Time makes the difference!

Uncovering the nature of aesthetic experience

Project management: Univ.-Prof. Dr. Helmut Leder, Univ.-Prof. Dr. Raphael Rosenberg
Team: Mag. Laura Commare, Mag. David Brieber, Tanja Jenni

This project is funded by WWTF


About the project:

The main hypothesis of this project is that the extension in time – as an elongated perceptual experience with a pleasurable duration – is a constitutive indicator for the difference between the aesthetic experience and the common visual experience. We like to behold artworks longer and repeatedly, whereas in common perception longer times on stimuli lead to fast saturation, habituation and boredom. The project tests this theory and determines subjective and psychophysical measures of aesthetic experience and the main dimensions that influence its time course. This pioneering cognitive science project combines approaches from psychology and art history to develop a new theory with practical implications for museum design and educational issues.

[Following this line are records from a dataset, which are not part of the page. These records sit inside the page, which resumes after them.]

-- ==== Sys2Proof/Machine/Directory.lean ====
section
/-!
DEFINITION. The pattern directory as the planes hold it (R221, R222, R227, R229): slots, handles, owners, the banks that a pattern
uses, and the banks that a bind reserves from its acceptance on (R105).
-/

namespace Sys2Proof.Machine

/-! ## Slots (R221, R227) -/

/-- The logical block of a plane that holds a directory slot. -/
def slotBlock (i : Nat) : Nat := 50 + i / 32

/-- A slot's first code word in its block. -/
def slotFirst (i : Nat) : Nat := i % 32 * 32

/-- A plane's copy of a slot: bytes 0 to 7,935, when every code word but the tombstone reads good and the CRC is right. -/
def Nvm.slotCopy (v : Nvm) (plane i : Nat) : Option Bytes :=
  match (List.range 31).mapM fun w => v.goodWord (64 + plane) (slotBlock i) (slotFirst i + w) with
  | none => none
  | some l =>
    let b := l.flatten
    if leAt b 7932 4 = (crc32 (b.take 7932)).toNat then some b else none

/-- A slot's tombstone reads written or partial in a plane. -/
def Nvm.tombed (v : Nvm) (plane i : Nat) : Bool :=
  decide (flagOf (v.word (64 + plane) (slotBlock i) (slotFirst i + 31)).flag ≠ .erased)

/-- The commit sequence of a slot's bytes. -/
def slotCommit (b : Bytes) : Word := BitVec.ofNat 32 (leAt b 64 4)

/-- The copy of a slot that counts, whatever its tombstones say: of two good ones the later commit sequence, or the
active plane's (R227). -/
def Nvm.slotBest (v : Nvm) (active i : Nat) : Option Bytes :=
  match v.slotCopy active i, v.slotCopy (1 - active) i with
  | some a, some b => if seqLater (slotCommit b) (slotCommit a) then some b else some a
  | some a, none => some a
  | none, x => x

/-- The installed pattern of a slot, as its bytes; none for a free slot (R227). -/
def Nvm.slotTaken (v : Nvm) (active i : Nat) : Option Bytes :=
  if v.tombed 0 i ∨ v.tombed 1 i then none else v.slotBest active i

/-- Every code word of a slot reads erased in both copies (R671). -/
def Nvm.slotClean (v : Nvm) (i : Nat) : Bool :=
  [64, 65].all fun b => (List.range 32).all fun w =>
    decide (flagOf (v.word b (slotBlock i) (slotFirst i + w)).flag = .erased)

/-- The installed patterns, by slot. -/
def State.patterns (s : State) : List (Nat × Bytes) :=
  (List.range 256).filterMap fun i => (s.nvm.slotTaken s.fw.running i).map fun b => (i, b)

/-! ## The bytes of a slot (Table 8-10) -/

namespace Pattern
/-- The 64-bit pattern identifier. -/
def id (b : Bytes) : Nat := leAt b 8 8
/-- flags[0]: any function may bind. -/
def shared (b : Bytes) : Bool := leAt b 6 1 % 2 == 1
/-- Pieces. -/
def pieceCount (b : Bytes) : Nat := leAt b 20 2
/-- Stages. -/
def stageCount (b : Bytes) : Nat := leAt b 22 1
/-- Dynamic dimensions. -/
def dynCount (b : Bytes) : Nat := leAt b 23 1
/-- The installing function. -/
def installer (b : Bytes) : Nat := leAt b 68 1 % 64
/-- The handle (R222). -/
def handle (b : Bytes) : Word := BitVec.ofNat 32 (leAt b 72 4)
/-- Placement-map entry of a bank: first block, block count, data code words, CRC (R223). -/
def mapWord (b : Bytes) (bank : Nat) : Nat := leAt b (128 + 8 * bank) 4
/-- First logical block of the extent in a bank. -/
def first (b : Bytes) (bank : Nat) : Nat := mapWord b bank % 128
/-- Blocks of the extent in a bank; 0 where the pattern does not use it. -/
def blocks (b : Bytes) (bank : Nat) : Nat := mapWord b bank / 128 % 128
/-- Data code words of the extent in a bank. -/
def words (b : Bytes) (bank : Nat) : Nat := mapWord b bank / 16384
/-- The banks in which the pattern has an extent. -/
def banks (b : Bytes) : List Nat := (List.range 64).filter fun n => blocks b n != 0
end Pattern

/-! ## Handles and owners (R222, R229) -/

/-- The slot that a handle names, when it holds an installed pattern of that handle. -/
def State.patternOf (s : State) (h : Word) : Option (Nat × Bytes) :=
  let i := bitsOf h 7 0
  match s.nvm.slotTaken s.fw.running i with
  | none => none
  | some b => if Pattern.handle b = h then some (i, b) else none

/-- The owner of a slot's pattern: a VF, or the PF (R229). -/
def State.owner (s : State) (slot : Nat) : Nat := Table.get 0 s.owners slot

/-- A function may bind a pattern (R229). -/
def State.mayBind (s : State) (f slot : Nat) (b : Bytes) : Bool := Pattern.shared b || f == 0 || f == s.owner slot

/-- A binding's pattern. -/
def State.bindPattern (s : State) (b : Binding) : Bytes :=
  match s.patternOf b.pattern with
  | some (_, x) => x
  | none => []

/-- A pattern holds a binding. -/
def State.isBound (s : State) (h : Word) : Bool := s.binds.any fun p => p.2.live && p.2.pattern == h

/-! ## Reservation (R105, R106) -/

/-- A PATTERN_BIND that has been accepted and not yet decided needs a bank: the bank is reserved from its acceptance on (R105). -/
def State.bindNeeds (s : State) (c : Cmd) (b : Nat) : Bool :=
  Entry.opcode c.entry == 0x12 && !bitOf (Entry.dw c.entry 2) 31 && (decide (c.phase = .held) || decide (c.phase = .ready))
    && (match s.patternOf (Entry.handle c.entry) with
      | some (_, p) => Pattern.blocks p b != 0
      | none => false)

/-- A bank is reserved: by a binding, or by a bind that has been accepted (R105). -/
def State.bankReserved (s : State) (b : Nat) : Bool := s.reserved b || s.cmds.any fun p => s.bindNeeds p.2 b

/-- A bank is reserved for a command: by a binding, or by a bind that was accepted before it (R105, R106). -/
def State.reservedFor (s : State) (c : Cmd) (b : Nat) : Bool :=
  s.reserved b || s.cmds.any fun p => decide (p.2.order < c.order) && s.bindNeeds p.2 b

end Sys2Proof.Machine
end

This project is funded by the Vienna Science and Technology Fund ('Wiener
Wissenschafts-, Forschungs- und Technologiefonds', WWTF) and scheduled for
the period  03/2012-03/2015.

Laura Commare studied art history at the Ludwig Maximilians University of Munich. In her PhD project she focuses on dimensions of complexity in art and its effect on art reception.

David Brieber (formaly Welleditsch) studied psychology at the University of Vienna. His main research interests are psychological aesthetics, aesthetic emotional processing, and psychophysiologcal measures.